9. nginx Reload Fails After Editing Config
Symptoms:
systemctl reload nginxfails- nginx refuses to start
Run:
nginx -t
This will show:
- the file
- the line
- the exact syntax error
Fix the issue and reload nginx.
10. Slow Responses or Timeouts
Symptoms:
- Pages load slowly
- MediaWiki or Drupal feels sluggish
Check proxy timeouts:
proxy_read_timeout 60s;
proxy_send_timeout 60s;
Check backend load:
top
systemctl status httpd
If Apache is overloaded, investigate modules, PHP-FPM, or database performance.
Summary
This appendix provides a structured approach to diagnosing issues in the nginx → Apache reverse‑proxy setup. Most problems fall into one of three categories:
- nginx configuration
- certificate renewal
- backend availability
Following the steps above should isolate the cause quickly and safely.
Notes for AlmaLinux 10.1 Security Changes
AlmaLinux 10.1 introduces several security‑related changes that affect nginx, certbot, and backend communication. The following points must be checked whenever the system is updated or rebuilt.
1. SELinux: Stricter Defaults
AlmaLinux 10.1 enforces tighter SELinux rules, especially for:
- nginx reading files outside /usr/share/nginx/html
- ACME challenge directories
- proxy connections to backend servers
Ensure:
semanage fcontext -a -t httpd_sys_content_t "/var/www/letsencrypt(/.*)?"
restorecon -Rv /var/www/letsencrypt
If nginx cannot reach Apache:
setsebool -P httpd_can_network_connect 1
2. FirewallD: More Restrictive Defaults
After updates, FirewallD may re‑apply stricter profiles.
Verify:
firewall-cmd --list-services
Ensure:
- http
- https
are enabled permanently.
3. OpenSSL 3.x Enforcement
AlmaLinux 10.1 uses OpenSSL 3.x with stricter cipher policies.
Ensure nginx uses:
- TLSv1.2
- TLSv1.3
and avoid deprecated ciphers.
4. Systemd Hardening of Services
Some systemd units (nginx, certbot) may receive tightened sandboxing.
If certbot renewal fails after an update:
journalctl -u certbot-renew.service
Check for:
- permission denials
- sandbox restrictions
- missing ACME directory access
5. nginx: HTTP/2 and TLS Requirements
AlmaLinux 10.1 enforces modern TLS for HTTP/2.
Ensure:
http2 on;
ssl_protocols TLSv1.2 TLSv1.3;
HTTP/2 will silently disable itself if insecure ciphers are used.
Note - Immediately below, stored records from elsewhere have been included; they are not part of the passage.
-- ==== Sys2Proof/Certificates/Slice0/Obligations.lean ====
section
/-! DEFINITION. The statements for the provers. -/

open Sys2Proof Sys2Proof.Machine

/-! ## A step -/

/-- Step of a state whose queue has `c` at its front is exec of `c` on the state with the queue's rest; with no command
waiting one microsecond passes, and a part held in reset stays as it is (log 7, log 3). -/
def Obligations.StepRunsFrontCommand : Prop :=
  (∀ (c : Instr) (rest : List Instr) (d : Device),
    step { dev := d, pending := c :: rest } = exec c { dev := d, pending := rest }) ∧
  (∀ d : Device,
    step { dev := d, pending := [] } =
      .next { dev := if d.resetLow then d else d.tick.settleStall, pending := [] })

/-- Every command answers a next state and leaves the queue of waiting commands as it is; while the reset pin is low a
command that is no pin, power or reset-pin event changes nothing (log 3); and the end or expiry of what does not run, and a
take with nothing to take, change nothing (log 8). -/
def Obligations.EveryCommandAnswersNext : Prop :=
  ∀ (c : Instr) (l : LaneId) (s : State),
    (∃ d : Device, exec c s = .next { dev := d, pending := s.pending }) ∧
    (s.dev.resetLow = true → actsInReset c = false → exec c s = .next s) ∧
    (s.dev.resetLow = false →
      let L := s.dev.lane l
      ((∀ p, L.strobe.state ≠ .flash p) → exec (.flashEnd l) s = becomes s s.dev) ∧
      ((∀ p, L.strobe.state ≠ .settle p) → exec (.settleExpiry l) s = becomes s s.dev) ∧
      (L.warmupLeft = none → exec (.warmupExpiry l) s = becomes s s.dev) ∧
      (L.idleLeft = none → exec (.idleTimerExpiry l) s = becomes s s.dev) ∧
      (s.dev.trunk.stallLeft = none → exec .stallTimerExpiry s = becomes s s.dev) ∧
      (s.dev.validation = none → exec .validationComplete s = becomes s s.dev) ∧
      (s.dev.evaluation = none → exec .evaluationComplete s = becomes s s.dev) ∧
      (s.dev.evaluation ≠ none ∨ s.dev.closeQueue = [] → exec .evaluationTake s = becomes s s.dev))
6. Apache: Private IP Binding Verification
After updates, Apache may rebind or change Listen directives.
Verify:
grep -R "Listen" /etc/httpd/conf*
Expected:
- Apache listens on 192.168.33.231:80
- NOT on 0.0.0.0:80 (to avoid conflicts)
7. Certbot: Renewal Timer Integrity
System updates may reset or disable timers.
Verify:
systemctl status certbot-renew.timer
systemctl list-timers | grep certbot
Expected:
- Timer active
- Next run scheduled within 24 hours
8. Kernel-Level Networking Changes
AlmaLinux 10.1 includes updated nftables and TCP stack behaviour.
If proxying becomes slow or unstable:
sysctl net.ipv4.ip_local_port_range
sysctl net.core.somaxconn
Ensure defaults are not overly restrictive.
Summary
AlmaLinux 10.1 is more secure by default, but this can affect nginx, certbot, and Apache interactions. After any major update, verify:
- SELinux permissions
- FirewallD rules
- nginx TLS configuration
- Apache binding
- certbot timers
This ensures the reverse‑proxy remains stable and predictable.